In this environment, where young couples are being harassed, local television reporter Guddu Shukla
(Kartik Aaryan) meets intern Rashmi (Kriti Sanon), who has recently returned completed a media course
in Delhi.

Guddu, the youngest of three sons, is at loggerheads with his two older brothers and Babulal (Pankaj
Tripathi), a lecherous member of the extended family.

Rashmi’s father, Trivedi (Vinay Pathak), has political ambitions as the leader of the Sanskriti Raksha
Manch. But despite her father’s hardline, Rashmi tells Guddu that she would like to get to know him
better by entering into a live-in arrangement before they decide to marry. Lucky for them, Guddu’s
buddy and cameraman Abbas (Aparshakti Khurana) is an ideas-a-minute kind of guy. He manipulates a
work assignment in a way that Guddu and Rashmi can now masquerade as a married couple and rent an
apartment in Gwalior.

This results in some comical situations with nosy, judgmental neighbours, loved-up scenes of playing
house-house and finally, drama. An already shaky script completely unravels after the couple’s ruse is
revealed. When their pretense convinces the families and gets a stamp of approval, Guddu and Rashmi
suddenly go from being defiant and deliriously happy to guilt-ridden and glum.

Now, with Abbas’s help, but with much interference from Babulal and quite a bit of idiocy of their own,
Guddu and Rashmi try to actually get married on the sly.

Rohan Shankar’s script abounds with characters doing dumb things. Had there been a few more layers
to the story and character development, one might even have rooted for Guddu and Rashmi. But the
only interesting things about them are Aaryan’s hairstyles and pout, and Sanon’s lovely outfits. As
actors, they dive into shallow waters, paddling furiously within the whirlpool of a feeble story.

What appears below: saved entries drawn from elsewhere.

/-- Bytes written into a ring from a logical offset (R468). -/
def ringPut (m : List Host.Cell) (size off : Nat) (bytes : List Byte) : List Host.Cell :=
  (bytes.zipIdx).foldl (fun m b => memSet m ((off + b.2) % max size 1) b.1) m

/-- Bytes at a ring's logical offset are programmed (R468). -/
def noteRing (s : State) (p off len : Nat) : State :=
  let size := max (partBytes s.flash p) 1
  let o := off % size
  let s := notePrograms s p o (min len (size - o))
  if size < o + len then notePrograms s p 0 (o + len - size) else s

/-- One change becomes durable (R470, R475). -/
def makeDurable (s : State) (c : MetaChange) : State := match c with
  | .ring p off bytes =>
    let f := s.flash
    noteRing { s with flash := { f with
      rings := tabUpd (fun _ => ([] : List Host.Cell)) f.rings p (fun m => ringPut m (partBytes f p) off bytes),
      heads := tabSet (fun _ => 0) f.heads p (off + bytes.length) } } p off bytes.length
  | .cal kind image len tag =>
    let g := imageGen s.flash.cal kind + 1
    let s := notePrograms { s with flash := { s.flash with cal := importImage s.flash.cal kind g image } } 1 (calAt kind) len
    let s := journal s 12 [BitVec.ofNat 32 kind, g, 1, 0]
    match tag with
    | some t => setRes s t 0 0 (BitVec.ofNat 32 len) 0
    | none => s

/-- A metadata page has both copies, and every change that it records becomes durable (R474, R475). -/
def allDurable (s : State) : State :=
  let ps := s.flash.pending
  ps.foldl makeDurable (metaPage { s with flash := { s.flash with pending := [] } })

/-- METADATA_DURABLE (R475): copy 1 of a metadata page completes. -/
def execMetadataDurable (s : State) : Result := .next (if mounted s.flash then allDurable s else s)

/-- The bytes of a record that waits, and whether a word of it fails parity and replay where it is staged (R31, R216). -/
def itemBytes (s : State) (it : JItem) : State × List Byte × Bool := match it.src with
  | none => (s, it.words.flatMap wordBytes, false)
  | some a =>
    let r := parSpan s a (4 * it.words.length)
    (r.1, (boreWords r.1 a it.words.length).flatMap wordBytes, !r.2)

/-- RING_APPEND (R216, R469): the core appends a record to JOURNAL, TELEMETRY or CAPTURE. To JOURNAL it writes the oldest record of the
type that waits, and `payload` when none does. -/
def execRingAppend (part : Fin 3) (type : Byte) (payload : List Byte) (s : State) : Result :=
  let p := part.val + 2
  if !coreRuns s || !ringOpen s p then .next s else
  match (if p = 2 then s.flash.journalQ.find? (fun it => it.type == type) else none) with
  | none => .next (appendRecord s p type payload)
  | some it =>
    let r := itemBytes { s with flash := { s.flash with journalQ := s.flash.journalQ.erase it } } it
    .next (appendRecord r.1 2 type r.2.1 r.2.2)

/-- TR_STAT and the retained record of a feed (TRIP page). -/
def trStatWord (s : State) : Word :=
  pack [(0, 1, b2n s.fd.capValid), (1, 1, if s.fd.capFeed = .a then 0 else 1), (2, 4, s.fd.capKind.toNat), (8, 8, s.fd.capMissed.toNat)]
def trRecWord (r : TripRec) : Word :=
  pack [(0, 8, r.trips.toNat), (8, 4, r.lastKind.toNat), (12, 3, r.consec.toNat), (15, 1, b2n r.latched), (16, 14, r.coolMs.toNat)]

/-- TRIP_CAPTURE_WRITE (R473): the core writes the trip capture and its TRIP record, and releases the recorder. -/
def execTripCaptureWrite (s : State) : Result :=
  if !s.fd.capValid || !coreRuns s || !idlUp s || !ringOpen s 4 then .next s else
  let words : List Word := [trStatWord s, BitVec.ofNat 32 s.fd.capTick, BitVec.ofNat 32 (s.fd.capTick / 2 ^ 32)]
    ++ (List.range 64000).map (fun i => tabGet (fun _ => (0 : Word)) s.fd.samples i)
  let rec' : List Word := [trRecWord s.feedA.tr, trRecWord s.feedB.tr, trStatWord s, BitVec.ofNat 32 (if s.fd.capFeed = .a then 0 else 1)]
  let s := appendRecord s 4 64 (words.flatMap wordBytes)
  let s := journal s 5 rec'
  .next (trReleaseFx s (bit (getReg s (ro pgTRIP 0x40)) 1))

/-! ### Scrubbing and the interface (R480 to R484) -/

/-- Interval of a band in seconds (R480). -/
def scrubInterval (b : Nat) : Nat := 86400 * (match b with | 0 => 30 | 1 => 14 | 2 => 7 | 3 => 3 | _ => 1)

/-- SCRUB_RATE_UPDATE (R481): the rate from the pages left, or MAX_PPS and OVERDUE; suspended in B5 (R482). -/
def scrubRate (s : State) (left elapsed : Nat) : State :=
  if !bit (getReg s (ro pgNVF 0x40)) 0 || !mounted s.flash then s
  else if band s = 5 then putReg (putReg s (ro pgNVF 0x7C) 0 20 0) (ro pgNVF 0x7C) 31 1 1
  else
    let max := regFld s (ro pgNVF 0x78) 0 16 * 10
    let pass := scrubInterval (band s) * regFld s (ro pgNVF 0x40) 8 6 / 100
    let late := decide (pass ≤ elapsed)
    let rate := if late then max else min ((left + (pass - elapsed) - 1) / (pass - elapsed)) max
    let total := if s.flash.passPages = 0 then left else s.flash.passPages
    let prog := if total = 0 then 0 else (total - left) * 1000 / total
    let overdue := late || s.flash.overdue
    let s := { s with flash := { s.flash with overdue := overdue, passPages := total, passLeft := left } }
    setReg s (ro pgNVF 0x7C) (pack [(0, 20, rate), (20, 10, prog), (30, 1, b2n overdue)])

def execScrubRateUpdate (pagesLeft : Nat) (elapsedS : Nat) (s : State) : Result := .next (scrubRate s pagesLeft elapsedS)

/-- A new pass begins: PROG 0, OVERDUE clear; it reads the codewords of B0 that owe a scrub (R483). -/
def newPass (s : State) : State :=
  let s := { s with flash := { s.flash with overdue := false, passPages := 0, passLeft := 0,
                                            coldPass := s.flash.coldPass ++ s.flash.coldDue, coldDue := [] } }
  putReg (putReg s (ro pgNVF 0x7C) 20 10 0) (ro pgNVF 0x7C) 30 1 0

/-- SCRUB_PASS_END (R480): the pass has read its last page, and the next starts. -/
def execScrubPassEnd (s : State) : Result :=
  if !bit (getReg s (ro pgNVF 0x40)) 0 || band s = 5 || !mounted s.flash then .next s
  else .next (newPass (bumpReg { s with flash := { s.flash with coldPass := [] } } (ro pgNVF 0x80) 0 16))

/-- SCRUB_DEBT (R482): intervals of B4 expire during the suspension. -/
def execScrubDebt (blocks : BitVec 20) (s : State) : Result :=
  if band s ≠ 5 ∨ !mounted s.flash ∨ blocks = 0 then .next s else
  let s := satReg s (ro pgNVF 0x84) 0 20 blocks.toNat
  .next (post s pgNVF 6 (BitVec.ofNat 32 (regFld s (ro pgNVF 0x84) 0 20)))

The nicest
scenes are between the three friends, with Khurana handling the complexities of Abbas’s character with
gentleness. It is a contrast to Tripathi who scampers around in colourful costumes like a court jester.

Utekar directs what can best be defined as an overwritten dummies guide to live-in relationships. There
is so much drag in this 126-minute film that even the occasional build-up of momentum is punctured by
the next chapter of humourless nonsense, such as a bizarre dream sequence with a child getting married
and a scene at a temple.

The last word is reserved for Guddu and Rashmi, who unwrap Trivedi’s political opportunism and
declare that the youth of India is a vote bank not to be gagged by an outdated moral code. Now if only
they had taken this stand 60 minutes sooner.